Stored data

#####

section
variable (s : State) (x : Index)
@[simp] theorem State.beginWait_mem : (s.beginWait x).mem = s.mem := rfl
@[simp] theorem State.beginWait_v : (s.beginWait x).v = s.v := rfl
@[simp] theorem State.beginWait_i : (s.beginWait x).i = s.i := rfl
@[simp] theorem State.beginWait_pc : (s.beginWait x).pc = s.pc := rfl
@[simp] theorem State.beginWait_stack : (s.beginWait x).stack = s.stack := rfl
@[simp] theorem State.beginWait_sp : (s.beginWait x).sp = s.sp := rfl
@[simp] theorem State.beginWait_dt : (s.beginWait x).dt = s.dt := rfl
@[simp] theorem State.beginWait_st : (s.beginWait x).st = s.st := rfl
@[simp] theorem State.beginWait_fb : (s.beginWait x).fb = s.fb := rfl
@[simp] theorem State.beginWait_keys : (s.beginWait x).keys = s.keys := rfl
@[simp] theorem State.beginWait_waiting : (s.beginWait x).waiting = true := rfl
@[simp] theorem State.beginWait_waitTarget : (s.beginWait x).waitTarget = x := rfl
@[simp] theorem State.beginWait_faulted : (s.beginWait x).faulted = s.faulted := rfl
@[simp] theorem State.beginWait_faultCause : (s.beginWait x).faultCause = s.faultCause := rfl
@[simp] theorem State.beginWait_faultInfo : (s.beginWait x).faultInfo = s.faultInfo := rfl
@[simp] theorem State.beginWait_env : (s.beginWait x).env = s.env := rfl
end

section
variable (s : State) (k : Index)
@[simp] theorem State.endWait_mem : (s.endWait k).mem = s.mem := rfl
@[simp] theorem State.endWait_v : (s.endWait k).v = s.v.set s.waitTarget (BitVec.ofNat 8 k.val) := rfl
@[simp] theorem State.endWait_i : (s.endWait k).i = s.i := rfl
@[simp] theorem State.endWait_pc : (s.endWait k).pc = s.pc := rfl
@[simp] theorem State.endWait_stack : (s.endWait k).stack = s.stack := rfl
@[simp] theorem State.endWait_sp : (s.endWait k).sp = s.sp := rfl
@[simp] theorem State.endWait_dt : (s.endWait k).dt = s.dt := rfl
@[simp] theorem State.endWait_st : (s.endWait k).st = s.st := rfl
@[simp] theorem State.endWait_fb : (s.endWait k).fb = s.fb := rfl
@[simp] theorem State.endWait_keys : (s.endWait k).keys = s.keys := rfl
@[simp] theorem State.endWait_waiting : (s.endWait k).waiting = false := rfl
@[simp] theorem State.endWait_waitTarget : (s.endWait k).waitTarget = 0 := rfl
@[simp] theorem State.endWait_faulted : (s.endWait k).faulted = s.faulted := rfl
@[simp] theorem State.endWait_faultCause : (s.endWait k).faultCause = s.faultCause := rfl
@[simp] theorem State.endWait_faultInfo : (s.endWait k).faultInfo = s.faultInfo := rfl
@[simp] theorem State.endWait_env : (s.endWait k).env = s.env := rfl
end

section
variable (s : State) (keys : Keys)
@[simp] theorem State.setKeys_mem : (s.setKeys keys).mem = s.mem := rfl
@[simp] theorem State.setKeys_v : (s.setKeys keys).v = s.v := rfl
@[simp] theorem State.setKeys_i : (s.setKeys keys).i = s.i := rfl
@[simp] theorem State.setKeys_pc : (s.setKeys keys).pc = s.pc := rfl
@[simp] theorem State.setKeys_stack : (s.setKeys keys).stack = s.stack := rfl
@[simp] theorem State.setKeys_sp : (s.setKeys keys).sp = s.sp := rfl
@[simp] theorem State.setKeys_dt : (s.setKeys keys).dt = s.dt := rfl
@[simp] theorem State.setKeys_st : (s.setKeys keys).st = s.st := rfl
@[simp] theorem State.setKeys_fb : (s.setKeys keys).fb = s.fb := rfl
@[simp] theorem State.setKeys_keys : (s.setKeys keys).keys = keys := rfl
@[simp] theorem State.setKeys_waiting : (s.setKeys keys).waiting = s.waiting := rfl
@[simp] theorem State.setKeys_waitTarget : (s.setKeys keys).waitTarget = s.waitTarget := rfl
@[simp] theorem State.setKeys_faulted : (s.setKeys keys).faulted = s.faulted := rfl
@[simp] theorem State.setKeys_faultCause : (s.setKeys keys).faultCause = s.faultCause := rfl
@[simp] theorem State.setKeys_faultInfo : (s.setKeys keys).faultInfo = s.faultInfo := rfl
@[simp] theorem State.setKeys_env : (s.setKeys keys).env = s.env := rfl
end

section
variable (s : State)
@[simp] theorem State.noteInit_mem : (s.noteInit).mem = s.mem := rfl
@[simp] theorem State.noteInit_v : (s.noteInit).v = s.v := rfl
@[simp] theorem State.noteInit_i : (s.noteInit).i = s.i := rfl
@[simp] theorem State.noteInit_pc : (s.noteInit).pc = s.pc := rfl
@[simp] theorem State.noteInit_stack : (s.noteInit).stack = s.stack := rfl
@[simp] theorem State.noteInit_sp : (s.noteInit).sp = s.sp := rfl
@[simp] theorem State.noteInit_dt : (s.noteInit).dt = s.dt := rfl
@[simp] theorem State.noteInit_st : (s.noteInit).st = s.st := rfl
@[simp] theorem State.noteInit_fb : (s.noteInit).fb = s.fb := rfl
@[simp] theorem State.noteInit_keys : (s.noteInit).keys = s.keys := rfl
@[simp] theorem State.noteInit_waiting : (s.noteInit).waiting = s.waiting := rfl
@[simp] theorem State.noteInit_waitTarget : (s.noteInit).waitTarget = s.waitTarget := rfl
@[simp] theorem State.noteInit_faulted : (s.noteInit).faulted = s.faulted := rfl
@[simp] theorem State.noteInit_faultCause : (s.noteInit).faultCause = s.faultCause := rfl
@[simp] theorem State.noteInit_faultInfo : (s.noteInit).faultInfo = s.faultInfo := rfl
@[simp] theorem State.noteInit_env : (s.noteInit).env = { s.env with inited := true } := rfl
end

#####

* [AIM OF THE EXERCISE]
Only lines containing the string "true" are needed. Pull each of them out of the records above.

* [TASK ANSWER]
@[simp] theorem State.beginWait_waiting : (s.beginWait x).waiting = true := rfl
@[simp] theorem State.noteInit_env : (s.noteInit).env = { s.env with inited := true } := rfl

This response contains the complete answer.